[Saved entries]
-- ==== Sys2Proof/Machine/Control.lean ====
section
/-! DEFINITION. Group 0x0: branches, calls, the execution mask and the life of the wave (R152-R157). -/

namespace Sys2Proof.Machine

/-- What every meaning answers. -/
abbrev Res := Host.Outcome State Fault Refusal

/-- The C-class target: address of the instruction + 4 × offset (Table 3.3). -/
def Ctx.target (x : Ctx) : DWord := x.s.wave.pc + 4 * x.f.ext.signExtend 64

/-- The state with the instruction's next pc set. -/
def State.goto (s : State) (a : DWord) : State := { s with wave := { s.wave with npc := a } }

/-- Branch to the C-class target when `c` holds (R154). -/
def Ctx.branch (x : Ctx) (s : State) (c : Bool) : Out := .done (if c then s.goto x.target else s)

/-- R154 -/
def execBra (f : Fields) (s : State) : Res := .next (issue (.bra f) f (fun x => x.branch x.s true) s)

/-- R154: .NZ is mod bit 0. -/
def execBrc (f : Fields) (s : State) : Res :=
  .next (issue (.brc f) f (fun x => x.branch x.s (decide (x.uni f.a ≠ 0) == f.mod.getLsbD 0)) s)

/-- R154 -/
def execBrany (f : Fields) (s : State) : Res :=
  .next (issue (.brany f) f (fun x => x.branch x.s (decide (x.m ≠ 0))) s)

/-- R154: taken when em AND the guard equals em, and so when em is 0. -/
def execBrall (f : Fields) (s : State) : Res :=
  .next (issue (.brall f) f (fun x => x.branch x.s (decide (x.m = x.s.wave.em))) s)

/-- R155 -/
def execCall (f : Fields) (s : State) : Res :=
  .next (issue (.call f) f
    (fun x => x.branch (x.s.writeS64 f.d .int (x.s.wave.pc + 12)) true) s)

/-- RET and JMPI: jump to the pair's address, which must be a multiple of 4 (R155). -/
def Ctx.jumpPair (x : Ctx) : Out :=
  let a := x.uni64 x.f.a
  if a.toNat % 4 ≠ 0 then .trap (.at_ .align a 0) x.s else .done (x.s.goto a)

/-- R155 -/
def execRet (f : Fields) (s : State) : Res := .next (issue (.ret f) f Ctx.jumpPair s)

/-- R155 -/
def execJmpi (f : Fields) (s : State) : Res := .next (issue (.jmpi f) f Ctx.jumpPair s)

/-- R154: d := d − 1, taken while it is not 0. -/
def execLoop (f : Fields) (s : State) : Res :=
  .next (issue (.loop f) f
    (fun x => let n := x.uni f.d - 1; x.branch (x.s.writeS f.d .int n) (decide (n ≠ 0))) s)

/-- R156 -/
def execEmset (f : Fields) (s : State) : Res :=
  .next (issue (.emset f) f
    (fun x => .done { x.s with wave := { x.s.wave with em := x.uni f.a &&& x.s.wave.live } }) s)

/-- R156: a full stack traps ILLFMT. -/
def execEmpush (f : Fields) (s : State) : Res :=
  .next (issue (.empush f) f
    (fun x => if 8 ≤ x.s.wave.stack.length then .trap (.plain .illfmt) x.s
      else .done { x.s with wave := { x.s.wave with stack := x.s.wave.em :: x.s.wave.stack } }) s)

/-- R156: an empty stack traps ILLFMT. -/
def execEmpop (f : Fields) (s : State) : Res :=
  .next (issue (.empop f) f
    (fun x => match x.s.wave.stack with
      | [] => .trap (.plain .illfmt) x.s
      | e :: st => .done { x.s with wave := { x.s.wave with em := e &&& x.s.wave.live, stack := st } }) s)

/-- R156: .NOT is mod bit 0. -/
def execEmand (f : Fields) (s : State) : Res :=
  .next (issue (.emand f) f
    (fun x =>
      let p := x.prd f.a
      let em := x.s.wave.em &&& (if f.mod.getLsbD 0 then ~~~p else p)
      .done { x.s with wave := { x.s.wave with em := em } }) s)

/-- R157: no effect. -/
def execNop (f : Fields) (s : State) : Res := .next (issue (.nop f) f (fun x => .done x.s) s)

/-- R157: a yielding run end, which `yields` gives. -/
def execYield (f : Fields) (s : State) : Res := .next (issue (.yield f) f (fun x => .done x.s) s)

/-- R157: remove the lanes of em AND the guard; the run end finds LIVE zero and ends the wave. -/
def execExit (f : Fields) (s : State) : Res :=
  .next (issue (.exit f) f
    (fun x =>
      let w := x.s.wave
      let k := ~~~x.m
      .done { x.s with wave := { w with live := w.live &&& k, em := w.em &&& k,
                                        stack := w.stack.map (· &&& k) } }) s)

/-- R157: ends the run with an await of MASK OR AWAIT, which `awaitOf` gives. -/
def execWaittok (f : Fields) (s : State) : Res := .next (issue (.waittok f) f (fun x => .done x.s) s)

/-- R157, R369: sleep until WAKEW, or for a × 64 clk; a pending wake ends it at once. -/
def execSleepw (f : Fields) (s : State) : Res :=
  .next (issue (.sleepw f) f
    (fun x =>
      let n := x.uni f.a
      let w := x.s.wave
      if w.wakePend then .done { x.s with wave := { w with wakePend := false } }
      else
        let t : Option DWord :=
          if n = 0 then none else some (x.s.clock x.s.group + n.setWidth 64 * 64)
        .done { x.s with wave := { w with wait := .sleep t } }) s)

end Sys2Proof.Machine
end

* * *

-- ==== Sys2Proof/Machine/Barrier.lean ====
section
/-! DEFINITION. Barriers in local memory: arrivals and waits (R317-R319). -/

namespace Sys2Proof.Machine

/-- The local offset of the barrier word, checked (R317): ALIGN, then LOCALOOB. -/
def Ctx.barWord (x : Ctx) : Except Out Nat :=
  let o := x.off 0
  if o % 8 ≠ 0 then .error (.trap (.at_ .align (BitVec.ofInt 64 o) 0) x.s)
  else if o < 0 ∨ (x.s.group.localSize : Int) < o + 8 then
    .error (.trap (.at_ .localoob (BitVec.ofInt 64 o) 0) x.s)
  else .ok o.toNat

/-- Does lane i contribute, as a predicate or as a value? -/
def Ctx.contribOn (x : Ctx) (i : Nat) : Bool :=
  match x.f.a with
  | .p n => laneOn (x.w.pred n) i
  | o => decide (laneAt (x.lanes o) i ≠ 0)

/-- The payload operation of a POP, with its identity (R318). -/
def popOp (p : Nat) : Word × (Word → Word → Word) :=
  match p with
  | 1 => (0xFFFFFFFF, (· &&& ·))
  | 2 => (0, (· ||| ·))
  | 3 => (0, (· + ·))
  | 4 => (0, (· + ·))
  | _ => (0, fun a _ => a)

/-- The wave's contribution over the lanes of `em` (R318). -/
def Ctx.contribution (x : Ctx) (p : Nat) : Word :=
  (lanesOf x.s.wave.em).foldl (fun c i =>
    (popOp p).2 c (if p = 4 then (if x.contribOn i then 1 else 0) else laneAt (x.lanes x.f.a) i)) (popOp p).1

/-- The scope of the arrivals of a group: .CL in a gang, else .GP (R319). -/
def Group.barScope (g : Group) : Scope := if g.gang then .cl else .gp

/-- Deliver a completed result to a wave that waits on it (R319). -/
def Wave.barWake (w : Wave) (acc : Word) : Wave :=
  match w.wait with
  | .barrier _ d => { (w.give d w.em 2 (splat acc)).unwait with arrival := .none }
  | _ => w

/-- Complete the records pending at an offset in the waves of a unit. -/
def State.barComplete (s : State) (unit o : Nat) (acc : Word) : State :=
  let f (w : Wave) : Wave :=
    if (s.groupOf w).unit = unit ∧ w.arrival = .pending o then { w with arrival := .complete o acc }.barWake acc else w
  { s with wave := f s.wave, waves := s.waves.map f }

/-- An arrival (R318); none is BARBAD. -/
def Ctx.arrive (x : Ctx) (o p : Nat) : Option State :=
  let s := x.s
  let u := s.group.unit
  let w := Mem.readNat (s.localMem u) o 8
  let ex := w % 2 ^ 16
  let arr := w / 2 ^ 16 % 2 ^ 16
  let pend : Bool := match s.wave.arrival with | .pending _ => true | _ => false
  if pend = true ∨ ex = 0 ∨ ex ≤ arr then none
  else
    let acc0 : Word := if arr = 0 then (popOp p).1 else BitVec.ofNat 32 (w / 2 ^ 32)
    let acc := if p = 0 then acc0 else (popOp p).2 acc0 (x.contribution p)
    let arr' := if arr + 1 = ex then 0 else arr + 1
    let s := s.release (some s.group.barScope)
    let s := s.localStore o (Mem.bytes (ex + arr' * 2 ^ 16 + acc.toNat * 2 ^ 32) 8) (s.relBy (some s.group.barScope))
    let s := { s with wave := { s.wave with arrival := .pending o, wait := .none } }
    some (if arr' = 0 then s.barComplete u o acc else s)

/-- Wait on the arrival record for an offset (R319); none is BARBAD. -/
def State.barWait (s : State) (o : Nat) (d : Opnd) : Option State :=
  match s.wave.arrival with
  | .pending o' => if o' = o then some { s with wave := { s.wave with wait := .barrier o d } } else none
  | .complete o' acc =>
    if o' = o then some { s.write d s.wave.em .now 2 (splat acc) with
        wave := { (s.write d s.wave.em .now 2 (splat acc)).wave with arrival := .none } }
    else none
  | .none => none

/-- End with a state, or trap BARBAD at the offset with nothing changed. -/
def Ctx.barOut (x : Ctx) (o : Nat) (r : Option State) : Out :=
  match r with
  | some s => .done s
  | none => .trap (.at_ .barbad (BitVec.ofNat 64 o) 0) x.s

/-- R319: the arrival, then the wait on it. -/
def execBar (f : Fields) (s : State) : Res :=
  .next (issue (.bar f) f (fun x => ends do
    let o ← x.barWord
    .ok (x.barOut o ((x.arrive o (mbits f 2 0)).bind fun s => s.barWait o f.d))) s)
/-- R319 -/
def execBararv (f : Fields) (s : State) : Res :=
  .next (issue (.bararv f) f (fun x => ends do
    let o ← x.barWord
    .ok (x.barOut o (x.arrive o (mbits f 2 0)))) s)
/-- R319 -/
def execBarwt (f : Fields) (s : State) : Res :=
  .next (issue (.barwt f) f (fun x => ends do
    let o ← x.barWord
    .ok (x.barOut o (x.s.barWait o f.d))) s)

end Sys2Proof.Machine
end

## [Goal of the exercise]
Reproduce verbatim the lines above, from the line with "(lanesOf x.s.wave.em).foldl (fun c i =>" through the line with "if (s.groupOf w).unit".

## [Expected answer]
  (lanesOf x.s.wave.em).foldl (fun c i =>
    (popOp p).2 c (if p = 4 then (if x.contribOn i then 1 else 0) else laneAt (x.lanes x.f.a) i)) (popOp p).1

/-- The scope of the arrivals of a group: .CL in a gang, else .GP (R319). -/
def Group.barScope (g : Group) : Scope := if g.gang then .cl else .gp

/-- Deliver a completed result to a wave that waits on it (R319). -/
def Wave.barWake (w : Wave) (acc : Word) : Wave :=
  match w.wait with
  | .barrier _ d => { (w.give d w.em 2 (splat acc)).unwait with arrival := .none }
  | _ => w

/-- Complete the records pending at an offset in the waves of a unit. -/
def State.barComplete (s : State) (unit o : Nat) (acc : Word) : State :=
  let f (w : Wave) : Wave :=
    if (s.groupOf w).unit = unit ∧ w.arrival = .pending o then { w with arrival := .complete o acc }.barWake acc else w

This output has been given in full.